There are many, many reasons why you shouldn’t take a bag of cocaine home if you stumble across it sitting alone in a Sydney park. Obviously, it’s illegal. But if you see a woolies paper bag stuffed to the brim with bricks of the devil’s disco dust, you better believe someone is watching ready to beat and/or arrest your ass. And, just like a parable passed on from generation to generation, that’s what happened at a playground in Sydney last month.
Back in August, police watched on as a man they allege to be Houssam Khoder Agha dropped off a brown paper bag with hundreds of thousands of dollars worth of cocaine next to children’s play equipment at Locke Park in Wetherill Park.
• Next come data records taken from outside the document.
/-- The link itself (R143, R292, R295-R299, R304): an ACK takes packets out of the replay buffer, a NAK or an ACK that has not come for 125 frames
replays; bring-up adopts the highest version both sides have; a failed lane is marked and hands its fault, or loses the link; a width change
completes; SL_HOLD_IN stops packets; a packet in error is rejected; the partner's failed lanes and its choice set the transmit width. In SAFE_HALT a
Convoy word goes on unchanged; in service the HEAD or the member takes it, after a slip of X7 where there is one. -/
def Obligations.LinkEvents : Prop :=
  ∀ (s : State),
    (∀ seq, let keep := s.sl.unacked.dropWhile fun e => decide ((seq + 4096 - e.1) % 4096 < 2048)
      2 ≤ s.linkState → keep.length ≠ s.sl.unacked.length → s.faultOf 4 = none →
      exec (.slAck seq) s = .next ({ s with sl := { s.sl with unacked := keep, ackAt := s.clk.frames, replays := 0 } }.settleExports.flush))
    ∧ (∀ seq, s.linkState = 2 → s.sl.unacked ≠ [] → exec (.slNak seq) s = .next (s.replayOnce seq))
    ∧ (∀ e rest, s.sl.unacked = e :: rest → s.linkState = 2 → s.sl.ackAt + 125 ≤ s.clk.frames →
      exec .slAckTimeout s = .next (s.replayOnce e.1))
    ∧ (∀ lo hi, s.linkState < 2 → s.sl.retrain = false → s.linkRuns = true →
      let v := min hi (s.nreg 0xA000 2)
      (v < max lo (s.nreg 0xA000 1) → exec (.slBringupDone lo hi) s = .next
        ((s.send (.versionBlock (s.nreg 0xA000 1) (s.nreg 0xA000 2))).linkDown.raiseRanges 1684 (s.nreg 0xA000 1) (s.nreg 0xA000 2) lo hi))
      ∧ (max lo (s.nreg 0xA000 1) ≤ v → hwWidth v s.rxFailed ≠ 0 → hwWidth v s.txFailed ≠ 0 →
        let o := s.send (.versionBlock (s.nreg 0xA000 1) (s.nreg 0xA000 2))
        let u := ((((o.setNat 0xA000 3 v).setNat 0xA000 4 2).setNat 0xA000 5 (hwWidth v s.rxFailed)).setNat 0xA000 6
          (hwWidth v s.txFailed)).setLanes (widthLanes v s.rxFailed (hwWidth v s.rxFailed)) 2
        let took (r : Nat) : Nat := u.usSince (((u.faultOf r).map fun (f : FaultRec) => f.frame).getD u.clk.frames)
        let up := (u.recovered 3 (took 3)).recovered 4 (took 4)
        exec (.slBringupDone lo hi) s = .next (((up.deskew (widthLanes v up.rxFailed (hwWidth v s.rxFailed))).raise 1680).resume)))
    ∧ (∀ cause, cause ≤ 3 → s.linkState ≠ 0 →
      exec (.laneFail 16 cause) s = .next (((s.setFailed 65535 s.txFailed).raise 1681).loseLink 3))
    ∧ (∀ (lane : Fin 17) cause, cause ≤ 3 → s.linkState ≠ 0 → lane.val < 16 → (s.nreg (0xA010 + lane.val) 1 = 1 ∨ s.nreg (0xA010 + lane.val) 1 = 2) →
      let v := if cause = 0 then s.bump (0xA010 + lane.val) 2 else if cause = 1 then s.bump (0xA010 + lane.val) 3
        else if cause = 2 then s.count (0xA010 + lane.val) 4 16
        else { s with freeCtr := s.freeCtr + 1 }.setReg (0xA010 + lane.val) 5 ((49 + Config.freeValue s.freeCtr % 79 : Nat) : Int)
      let u := ((v.setFailed (orBit v.rxFailed lane.val) v.txFailed).setNat (0xA010 + lane.val) 1 3).raise 1681
      (hwWidth u.linkVersion u.rxFailed = 0 → exec (.laneFail lane cause) s = .next (u.loseLink 3))
      ∧ (hwWidth u.linkVersion u.rxFailed ≠ 0 → u.linkState = 1 → u.sl.retrain = false → exec (.laneFail lane cause) s = .next u)
      ∧ (hwWidth u.linkVersion u.rxFailed ≠ 0 → u.linkState ≠ 1 ∨ u.sl.retrain = true →
        u.sl.rxTarget = none → u.faultOf 3 = none → u.inForce 0x2100 8 ≠ 1 →
        exec (.laneFail lane cause) s = .next (u.handFault { resource := 3, level := 3, source := 1681 })))
    ∧ (∀ w, s.linkState = 3 → s.sl.rxTarget = some w → s.sl.txTarget = none →
      let u := ((((s.setNat 0xA000 5 w).setLanes (widthLanes (s.nreg 0xA000 3) s.rxFailed w) 2).bump 0xA000 14).raise 1682).recovered 3
        (s.usSince (((s.faultOf 3).map fun (f : FaultRec) => f.frame).getD s.clk.frames))
      exec .slDegradeDone s = .next ((({ u with sl := { u.sl with rxTarget := none, txTarget := none } }).setNat 0xA000 4 2)).resume)
    ∧ (s.mode ≠ .off → s.mode ≠ .coldStart ∨ s.start.step ≠ 1 → ∀ level,
      let u := { s with sl := { s.sl with holdIn := level, holdMoved := s.sl.holdMoved || level != s.sl.holdIn } }
      exec (.slHoldIn level) s = .next (if level = true then u else u.flush))
    ∧ (s.linkState = 2 → exec .packetCrcError s = .next (({ s with sl := { s.sl with nakked := false } }).bump 0xA000 13).rejectPacket)
    ∧ (∀ b : WidthBlock, 2 ≤ s.linkState →
      let u := s.setFailed s.rxFailed (s.txFailed ||| b.failed.toNat)
      let w := min (hwWidth (u.nreg 0xA000 3) u.txFailed) b.width
      (w = 0 → exec (.widthControlBlock b) s = .next (u.loseLink 4))
      ∧ (w ≠ 0 → u.faultOf 4 = none →
        let v := ({ u with sl := { u.sl with txTarget := some w } }).setNat 0xA000 4 3
        (v.faultOf 4).isSome = false → exec (.widthControlBlock b) s = .next (v.handFault { resource := 4, level := 3, source := 1682 })))
    ∧ (∀ w : ConvoyIn, let u := (if w.slip = true then s.slipChain else s).crossed 7 1 false
      (s.mode = .safeHalt → exec (.convoyWord w) s = .next (s.sendWord w.word))
      ∧ (s.mode = .service → (s.nreg 0xA100 1 = 1 → exec (.convoyWord w) s = .next (u.headWord w.word.toNat))
        ∧ (s.nreg 0xA100 1 = 2 → exec (.convoyWord w) s = .next (u.memberWord w.word.toNat w.beat w.fails))))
The package apparently sat there undisturbed for a minute before another man swung by to collect the goods before climbing back into his silver Toyota Hilux.
According to the Sydney Morning Herald, police tracked the recipient for a few blocks before pulling him over and finding the 1kg bag of booger sugar sitting proudly on the back seat.
Police call this kind of handover a “dead drop” and investigators believe it’s a typical method for a group of Sydney’s leading cocaine peddlers called “The Commission”. Police allege that the group uses quaint little parks, reserves, quiet streets and commercial car parks around Sydney to pass the nose beers from one person to another.
Police allege that The Commission’s operation is coordinated by Jibreel Bakir, who then utilised his brother Laith Bakir and associate Akrom Hamzy to store “bulk quantities of cocaine at their residential addresses”. The group distributed the goods using Khoder Agha and Khalid Mohamed, with Duy Phuong Nguyen allegedly involved in laundering the group’s profits.
The group — which are thought to be the big dogs in cocaine supply in Sydney — have slowly been arrested by police over the last few months, with five more arrested after 20 early morning raids across Sydney. The Commission is believed to have supplied Sydney with $1.8 billion worth of cocaine in only four months.
Police Commissioner Karen Webb told reporters that the group was “allegedly one of the most dangerous and destructive groups Sydney has seen to date”.
“The supply of cocaine to Sydney has continued to poison this city for years and has fuelled and funded the organised tit-for-tat violence police see today,” she said.
So, while we all know that drugs are bad and incredibly illegal, please take this as a reminder to never pick up a seemingly abandoned brick of cocaine from a Sydney park. You never know who is watching.